1, the securities company of the internal control system to form

The establishment of internal control system construction, form the system of internal control mechanism, internal control is a leader in management level and the decision-making level of the problem, the responsibilities of leadership is the management of the whole system, so that each part of the risk control to form a whole, so that the system does not leave loopholes, safe operation in the market, the greatest degree to ensure the security of enterprises.

2, we must strengthen a legal system of

To strengthen the internal control of securities companies, strengthen legal system.Assume corresponding responsibility.The system of internal control, under the first-grade legal person system should be relatively independent, system authorization credit should be upright, directly controlled by a corporation to be perfect; the authorization system, should have an independent system, supervision should be independent, have a problem can be directly reflected in the headquarters, master directly by the company.

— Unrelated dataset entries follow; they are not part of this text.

-- ==== Sys2Proof/Machine/ModArith.lean ====
section
/-! DEFINITION. ModArith (40_modarith.md): the adders, the multiplier, the reducer, the Horner update,
and the commands ADDF, ADDS, MULF, HORNER, REDP. Every function is total on words (R140). -/

namespace Sys2Proof.Machine

/-- `add_fast` (R142): on overflow add 8 to the low 64 bits, that addition wrapping. -/
def addFast (x y : Word) : Word :=
  let s := x.toNat + y.toNat
  if wordSize ≤ s then wrap64 (s % wordSize + 8) else wrap64 s

/-- "Reduces mod M" of a number below `2·M` (R145): one conditional subtraction. -/
def reduceM (w : Nat) : Nat := if Config.M ≤ w then w - Config.M else w

/-- `add_slow` (R145). -/
def addSlow (x y : Word) : Word :=
  let s := x.toNat + y.toNat
  let sum := s % wordSize
  let fixup := if wordSize ≤ s then 8 else 0
  if sum < wordSize - 16 then wrap64 (sum + fixup)
  else wrap64 (reduceM (reduceM sum + fixup))

/-- `mul_fast` (R150): `8·hi` is the 64-bit word `wrap64(8·hi)`. -/
def mulFast (m x : Word) : Word :=
  let prod := m.toNat * x.toNat
  addFast (wrap64 (prod % wordSize)) (wrap64 (8 * (prod / wordSize)))

/-- `reduce_p` (R155): the remainder modulo `p = 2⁶¹ − 1`. -/
def reduceP (x : Word) : Word := wrap64 (x.toNat % Config.p)

/-- `horner_double_update` (R160). -/
def hornerDoubleUpdate (acc m0 m1 x y : Word) : Word :=
  addSlow (mulFast m0 (addFast acc x)) (mulFast m1 y)

/-- ADDF (R143). -/
def execAddf (s : State) : Outcome := .next (s.finish (addFast s.a s.b) 0)

/-- ADDS (R147). -/
def execAdds (s : State) : Outcome := .next (s.finish (addSlow s.a s.b) 0)

/-- MULF (R152): A is the multiplier `m`, B is `x`. -/
def execMulf (s : State) : Outcome := .next (s.finish (mulFast s.a s.b) 0)

/-- HORNER (R162): the result goes to ACC as well as to RES0; all operands are read first. -/
def execHorner (s : State) : Outcome :=
  let r := hornerDoubleUpdate s.acc s.m0 s.m1 s.a s.b
  .next { s.finish r 0 with acc := r }

/-- REDP (R157). -/
def execRedp (s : State) : Outcome := .next (s.finish (reduceP s.a) 0)

end Sys2Proof.Machine
end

3, must establish the mechanism of interaction of

A securities company all the responsibilities, should be restricted to everyone.The decision led to have the restriction.The construction of the internal control system should be targeted, to every post what to do, what not to do the normative provisions.Can't take no risk, no problem hopes in the ideological consciousness.Because of ideological education is not a substitute for the implementation of the rules and regulations.

4, pay attention to the internal control of the benefits and costs of

The construction of internal control must be input and cost.The current situation is going to continue to increase investment, to improve the conditions of internal control; the use of modern means to increase the speed of information transmission, control risk; so that some people can effectively, timely supervision practice not part of the people, to ensure that the whole system is able to control risk.Of course, will come for a certain time.